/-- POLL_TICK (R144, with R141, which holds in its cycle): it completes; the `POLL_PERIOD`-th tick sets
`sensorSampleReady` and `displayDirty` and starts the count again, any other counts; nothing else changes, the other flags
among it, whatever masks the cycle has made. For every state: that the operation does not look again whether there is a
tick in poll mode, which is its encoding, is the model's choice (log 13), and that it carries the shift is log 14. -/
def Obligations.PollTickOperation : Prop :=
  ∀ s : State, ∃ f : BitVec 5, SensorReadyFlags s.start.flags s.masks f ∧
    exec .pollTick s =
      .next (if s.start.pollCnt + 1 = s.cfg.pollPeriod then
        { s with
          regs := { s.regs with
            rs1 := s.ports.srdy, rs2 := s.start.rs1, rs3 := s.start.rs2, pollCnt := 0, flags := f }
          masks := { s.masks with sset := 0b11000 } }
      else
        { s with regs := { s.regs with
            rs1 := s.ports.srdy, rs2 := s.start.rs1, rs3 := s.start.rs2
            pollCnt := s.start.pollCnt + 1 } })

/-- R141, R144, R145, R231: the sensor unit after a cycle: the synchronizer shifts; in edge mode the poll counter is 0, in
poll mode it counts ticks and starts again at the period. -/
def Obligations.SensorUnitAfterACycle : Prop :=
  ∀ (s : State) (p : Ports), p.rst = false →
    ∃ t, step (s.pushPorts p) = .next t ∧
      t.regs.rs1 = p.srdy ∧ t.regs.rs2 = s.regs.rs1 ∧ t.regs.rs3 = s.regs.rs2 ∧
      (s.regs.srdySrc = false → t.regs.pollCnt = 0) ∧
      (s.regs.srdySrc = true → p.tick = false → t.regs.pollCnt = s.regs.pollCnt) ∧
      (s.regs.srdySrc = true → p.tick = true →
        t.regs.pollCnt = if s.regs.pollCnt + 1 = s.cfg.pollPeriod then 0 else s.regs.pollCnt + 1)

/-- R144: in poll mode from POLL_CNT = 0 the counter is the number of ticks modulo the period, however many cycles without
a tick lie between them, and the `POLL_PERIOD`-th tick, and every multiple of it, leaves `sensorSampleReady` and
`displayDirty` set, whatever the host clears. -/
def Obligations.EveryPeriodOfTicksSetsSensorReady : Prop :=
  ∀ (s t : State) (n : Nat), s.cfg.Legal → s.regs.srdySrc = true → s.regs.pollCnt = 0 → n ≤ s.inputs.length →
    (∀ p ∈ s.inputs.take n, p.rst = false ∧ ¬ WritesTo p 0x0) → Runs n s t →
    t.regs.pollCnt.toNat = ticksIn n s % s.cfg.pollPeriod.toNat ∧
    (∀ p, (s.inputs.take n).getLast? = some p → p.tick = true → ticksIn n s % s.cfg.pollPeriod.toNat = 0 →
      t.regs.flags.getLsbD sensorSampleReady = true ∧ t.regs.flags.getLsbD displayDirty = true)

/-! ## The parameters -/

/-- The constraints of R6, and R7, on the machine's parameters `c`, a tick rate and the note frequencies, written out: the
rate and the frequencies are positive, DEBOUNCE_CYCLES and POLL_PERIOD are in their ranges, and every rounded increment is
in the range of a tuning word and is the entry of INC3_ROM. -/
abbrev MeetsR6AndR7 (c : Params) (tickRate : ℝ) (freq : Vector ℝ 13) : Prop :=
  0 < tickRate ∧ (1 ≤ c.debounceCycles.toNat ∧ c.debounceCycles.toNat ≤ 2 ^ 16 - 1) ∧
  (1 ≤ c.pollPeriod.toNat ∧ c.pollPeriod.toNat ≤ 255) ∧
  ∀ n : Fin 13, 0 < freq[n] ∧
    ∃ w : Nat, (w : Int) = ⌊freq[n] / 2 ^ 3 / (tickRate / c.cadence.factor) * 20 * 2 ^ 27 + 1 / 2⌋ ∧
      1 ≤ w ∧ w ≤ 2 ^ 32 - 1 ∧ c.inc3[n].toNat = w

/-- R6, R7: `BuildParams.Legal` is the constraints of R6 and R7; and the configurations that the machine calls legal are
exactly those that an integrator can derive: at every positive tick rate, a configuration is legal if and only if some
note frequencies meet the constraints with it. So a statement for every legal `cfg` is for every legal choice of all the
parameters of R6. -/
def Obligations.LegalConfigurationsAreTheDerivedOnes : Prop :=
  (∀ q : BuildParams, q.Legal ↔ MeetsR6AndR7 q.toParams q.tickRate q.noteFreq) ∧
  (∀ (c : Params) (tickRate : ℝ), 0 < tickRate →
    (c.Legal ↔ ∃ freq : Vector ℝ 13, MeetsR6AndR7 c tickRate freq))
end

--

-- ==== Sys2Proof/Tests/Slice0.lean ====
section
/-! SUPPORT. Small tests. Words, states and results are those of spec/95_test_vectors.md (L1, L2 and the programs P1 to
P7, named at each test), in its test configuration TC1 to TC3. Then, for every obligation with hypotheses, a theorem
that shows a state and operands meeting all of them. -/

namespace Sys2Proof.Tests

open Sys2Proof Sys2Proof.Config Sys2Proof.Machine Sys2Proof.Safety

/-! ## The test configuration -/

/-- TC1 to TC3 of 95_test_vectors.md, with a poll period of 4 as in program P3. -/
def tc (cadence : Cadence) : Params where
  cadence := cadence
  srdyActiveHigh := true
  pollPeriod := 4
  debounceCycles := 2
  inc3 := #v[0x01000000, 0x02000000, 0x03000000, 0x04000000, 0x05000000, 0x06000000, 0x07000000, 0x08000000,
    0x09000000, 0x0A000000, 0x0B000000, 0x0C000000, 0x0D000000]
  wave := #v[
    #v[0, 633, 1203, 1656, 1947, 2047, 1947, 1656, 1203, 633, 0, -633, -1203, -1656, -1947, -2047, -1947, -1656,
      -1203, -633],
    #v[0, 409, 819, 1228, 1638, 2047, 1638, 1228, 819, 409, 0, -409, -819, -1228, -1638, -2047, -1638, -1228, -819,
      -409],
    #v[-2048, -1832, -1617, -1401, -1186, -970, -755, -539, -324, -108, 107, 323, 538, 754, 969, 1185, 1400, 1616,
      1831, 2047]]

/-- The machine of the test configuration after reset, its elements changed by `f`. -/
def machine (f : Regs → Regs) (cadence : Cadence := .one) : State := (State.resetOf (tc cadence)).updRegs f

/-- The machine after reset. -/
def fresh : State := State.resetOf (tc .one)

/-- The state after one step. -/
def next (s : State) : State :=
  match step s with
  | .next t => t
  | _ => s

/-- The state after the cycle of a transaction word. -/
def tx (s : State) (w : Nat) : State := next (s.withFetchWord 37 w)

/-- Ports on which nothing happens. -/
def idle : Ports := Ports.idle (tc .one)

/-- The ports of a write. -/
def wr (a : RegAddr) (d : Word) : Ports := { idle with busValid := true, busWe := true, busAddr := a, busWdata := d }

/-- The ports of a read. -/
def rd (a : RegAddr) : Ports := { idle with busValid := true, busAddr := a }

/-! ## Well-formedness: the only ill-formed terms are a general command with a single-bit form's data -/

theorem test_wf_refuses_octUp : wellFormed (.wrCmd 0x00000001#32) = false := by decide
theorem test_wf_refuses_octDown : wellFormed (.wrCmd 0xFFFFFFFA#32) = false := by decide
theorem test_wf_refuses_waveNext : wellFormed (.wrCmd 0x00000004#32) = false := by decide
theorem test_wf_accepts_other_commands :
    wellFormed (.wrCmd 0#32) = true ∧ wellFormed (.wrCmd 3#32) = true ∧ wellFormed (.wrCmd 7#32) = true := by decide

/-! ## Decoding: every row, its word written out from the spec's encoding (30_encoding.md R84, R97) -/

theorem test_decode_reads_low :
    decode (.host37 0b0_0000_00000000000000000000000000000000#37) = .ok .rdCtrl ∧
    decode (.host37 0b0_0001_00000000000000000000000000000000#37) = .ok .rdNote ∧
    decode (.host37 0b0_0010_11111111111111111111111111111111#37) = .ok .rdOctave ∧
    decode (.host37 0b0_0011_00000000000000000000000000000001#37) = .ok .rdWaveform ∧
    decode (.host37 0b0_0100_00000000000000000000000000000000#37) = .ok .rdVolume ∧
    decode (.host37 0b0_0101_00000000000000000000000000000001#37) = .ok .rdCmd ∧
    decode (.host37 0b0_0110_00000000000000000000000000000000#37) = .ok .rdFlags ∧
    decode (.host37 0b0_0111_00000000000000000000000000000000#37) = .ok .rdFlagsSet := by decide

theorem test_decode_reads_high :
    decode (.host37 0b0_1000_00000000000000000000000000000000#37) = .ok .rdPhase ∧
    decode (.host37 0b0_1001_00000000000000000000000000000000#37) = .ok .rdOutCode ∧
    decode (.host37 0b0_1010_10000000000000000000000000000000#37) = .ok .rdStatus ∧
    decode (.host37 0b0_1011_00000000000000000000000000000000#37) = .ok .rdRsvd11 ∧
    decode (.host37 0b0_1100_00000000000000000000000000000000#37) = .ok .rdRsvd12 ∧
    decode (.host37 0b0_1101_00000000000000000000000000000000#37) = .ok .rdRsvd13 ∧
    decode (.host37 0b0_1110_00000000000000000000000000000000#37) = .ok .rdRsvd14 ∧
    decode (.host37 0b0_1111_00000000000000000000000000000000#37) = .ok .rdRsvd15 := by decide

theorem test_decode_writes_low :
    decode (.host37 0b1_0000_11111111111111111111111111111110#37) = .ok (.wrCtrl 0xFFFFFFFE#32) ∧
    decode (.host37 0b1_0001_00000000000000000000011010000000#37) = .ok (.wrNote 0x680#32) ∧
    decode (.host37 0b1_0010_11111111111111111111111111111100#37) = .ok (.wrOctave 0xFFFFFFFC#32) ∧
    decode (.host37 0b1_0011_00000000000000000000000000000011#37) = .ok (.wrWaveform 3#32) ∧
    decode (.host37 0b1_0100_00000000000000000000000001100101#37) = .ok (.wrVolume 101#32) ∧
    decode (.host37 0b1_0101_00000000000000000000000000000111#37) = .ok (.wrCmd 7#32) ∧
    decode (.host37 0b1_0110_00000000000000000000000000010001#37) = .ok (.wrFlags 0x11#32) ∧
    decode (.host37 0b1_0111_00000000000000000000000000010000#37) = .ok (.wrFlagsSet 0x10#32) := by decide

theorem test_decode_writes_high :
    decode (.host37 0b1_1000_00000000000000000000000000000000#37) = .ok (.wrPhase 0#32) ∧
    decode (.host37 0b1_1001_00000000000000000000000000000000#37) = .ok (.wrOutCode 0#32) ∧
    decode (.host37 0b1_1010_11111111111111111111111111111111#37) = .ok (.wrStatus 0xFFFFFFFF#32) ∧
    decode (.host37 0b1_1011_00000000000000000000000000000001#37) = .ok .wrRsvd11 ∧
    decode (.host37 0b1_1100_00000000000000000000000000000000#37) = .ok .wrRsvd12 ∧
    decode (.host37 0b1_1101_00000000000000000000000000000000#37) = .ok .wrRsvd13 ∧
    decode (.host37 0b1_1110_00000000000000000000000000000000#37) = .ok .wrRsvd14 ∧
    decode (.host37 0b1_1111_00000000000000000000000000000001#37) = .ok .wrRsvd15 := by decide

* * *

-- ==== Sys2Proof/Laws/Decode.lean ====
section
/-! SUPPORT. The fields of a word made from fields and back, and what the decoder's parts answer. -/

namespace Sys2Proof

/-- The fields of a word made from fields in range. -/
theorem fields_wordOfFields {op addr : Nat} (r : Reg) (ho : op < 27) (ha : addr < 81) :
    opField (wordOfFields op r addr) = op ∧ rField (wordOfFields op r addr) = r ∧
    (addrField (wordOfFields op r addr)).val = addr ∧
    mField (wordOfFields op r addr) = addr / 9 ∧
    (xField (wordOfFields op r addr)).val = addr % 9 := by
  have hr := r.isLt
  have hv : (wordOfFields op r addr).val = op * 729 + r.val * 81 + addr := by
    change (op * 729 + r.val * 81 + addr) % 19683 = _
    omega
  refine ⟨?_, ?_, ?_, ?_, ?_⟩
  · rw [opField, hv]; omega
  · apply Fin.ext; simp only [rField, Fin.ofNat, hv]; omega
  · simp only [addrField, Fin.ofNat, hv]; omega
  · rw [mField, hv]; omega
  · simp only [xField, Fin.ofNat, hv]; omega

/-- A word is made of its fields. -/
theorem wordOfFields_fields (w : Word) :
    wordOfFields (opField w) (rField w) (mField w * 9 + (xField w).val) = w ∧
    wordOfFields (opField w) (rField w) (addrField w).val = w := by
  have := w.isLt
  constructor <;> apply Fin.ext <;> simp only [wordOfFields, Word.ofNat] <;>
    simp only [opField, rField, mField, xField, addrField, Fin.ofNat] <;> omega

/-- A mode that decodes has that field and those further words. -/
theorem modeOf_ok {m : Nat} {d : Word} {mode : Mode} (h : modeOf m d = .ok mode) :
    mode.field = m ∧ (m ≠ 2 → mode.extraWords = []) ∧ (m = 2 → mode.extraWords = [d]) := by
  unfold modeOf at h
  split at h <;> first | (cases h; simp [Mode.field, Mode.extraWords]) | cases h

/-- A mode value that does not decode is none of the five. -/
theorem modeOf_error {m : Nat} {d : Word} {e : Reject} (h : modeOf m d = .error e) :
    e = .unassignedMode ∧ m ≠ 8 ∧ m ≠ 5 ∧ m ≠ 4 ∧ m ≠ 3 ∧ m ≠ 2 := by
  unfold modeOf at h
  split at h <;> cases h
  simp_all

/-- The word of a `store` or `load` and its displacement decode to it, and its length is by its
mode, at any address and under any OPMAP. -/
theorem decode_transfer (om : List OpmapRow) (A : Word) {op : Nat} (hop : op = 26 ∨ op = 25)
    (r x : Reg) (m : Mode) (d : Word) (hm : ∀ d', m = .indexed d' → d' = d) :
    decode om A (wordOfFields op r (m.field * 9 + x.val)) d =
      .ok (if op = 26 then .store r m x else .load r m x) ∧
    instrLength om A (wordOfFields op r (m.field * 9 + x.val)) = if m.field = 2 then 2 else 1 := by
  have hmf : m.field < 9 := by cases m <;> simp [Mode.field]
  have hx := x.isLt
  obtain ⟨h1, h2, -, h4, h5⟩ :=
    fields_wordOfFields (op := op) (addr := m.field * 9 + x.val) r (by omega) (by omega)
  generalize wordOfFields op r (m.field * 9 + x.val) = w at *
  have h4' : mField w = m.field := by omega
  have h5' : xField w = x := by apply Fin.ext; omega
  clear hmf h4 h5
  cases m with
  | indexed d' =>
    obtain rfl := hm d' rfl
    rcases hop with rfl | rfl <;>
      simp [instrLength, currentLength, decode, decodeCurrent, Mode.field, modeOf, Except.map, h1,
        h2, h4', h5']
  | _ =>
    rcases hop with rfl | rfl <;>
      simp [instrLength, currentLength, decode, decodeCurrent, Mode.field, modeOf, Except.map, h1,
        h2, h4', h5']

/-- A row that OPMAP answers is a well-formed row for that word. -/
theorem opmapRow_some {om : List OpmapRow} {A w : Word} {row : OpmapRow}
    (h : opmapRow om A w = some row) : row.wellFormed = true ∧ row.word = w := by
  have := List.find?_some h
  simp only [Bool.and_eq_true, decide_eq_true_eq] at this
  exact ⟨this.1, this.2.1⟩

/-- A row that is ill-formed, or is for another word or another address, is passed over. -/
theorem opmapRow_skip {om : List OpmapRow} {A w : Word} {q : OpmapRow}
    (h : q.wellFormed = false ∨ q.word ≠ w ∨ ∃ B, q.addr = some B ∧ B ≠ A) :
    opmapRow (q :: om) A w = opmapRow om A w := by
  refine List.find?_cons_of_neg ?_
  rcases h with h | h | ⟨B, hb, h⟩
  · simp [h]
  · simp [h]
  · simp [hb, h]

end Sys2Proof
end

__Required work__: Beginning at the line with "decode (.host37 0b1_0011_00000000000000000000000000000011#37)" and stopping after the line with "decode (.host37 0b1_1111_00000000000000000000000000000001#37)", please write out every line of the data above exactly and nothing else.

__The completed task__:
    decode (.host37 0b1_0011_00000000000000000000000000000011#37) = .ok (.wrWaveform 3#32) ∧
    decode (.host37 0b1_0100_00000000000000000000000001100101#37) = .ok (.wrVolume 101#32) ∧
    decode (.host37 0b1_0101_00000000000000000000000000000111#37) = .ok (.wrCmd 7#32) ∧
    decode (.host37 0b1_0110_00000000000000000000000000010001#37) = .ok (.wrFlags 0x11#32) ∧
    decode (.host37 0b1_0111_00000000000000000000000000010000#37) = .ok (.wrFlagsSet 0x10#32) := by decide

theorem test_decode_writes_high :
    decode (.host37 0b1_1000_00000000000000000000000000000000#37) = .ok (.wrPhase 0#32) ∧
    decode (.host37 0b1_1001_00000000000000000000000000000000#37) = .ok (.wrOutCode 0#32) ∧
    decode (.host37 0b1_1010_11111111111111111111111111111111#37) = .ok (.wrStatus 0xFFFFFFFF#32) ∧
    decode (.host37 0b1_1011_00000000000000000000000000000001#37) = .ok .wrRsvd11 ∧
    decode (.host37 0b1_1100_00000000000000000000000000000000#37) = .ok .wrRsvd12 ∧
    decode (.host37 0b1_1101_00000000000000000000000000000000#37) = .ok .wrRsvd13 ∧
    decode (.host37 0b1_1110_00000000000000000000000000000000#37) = .ok .wrRsvd14 ∧
    decode (.host37 0b1_1111_00000000000000000000000000000001#37) = .ok .wrRsvd15 := by decide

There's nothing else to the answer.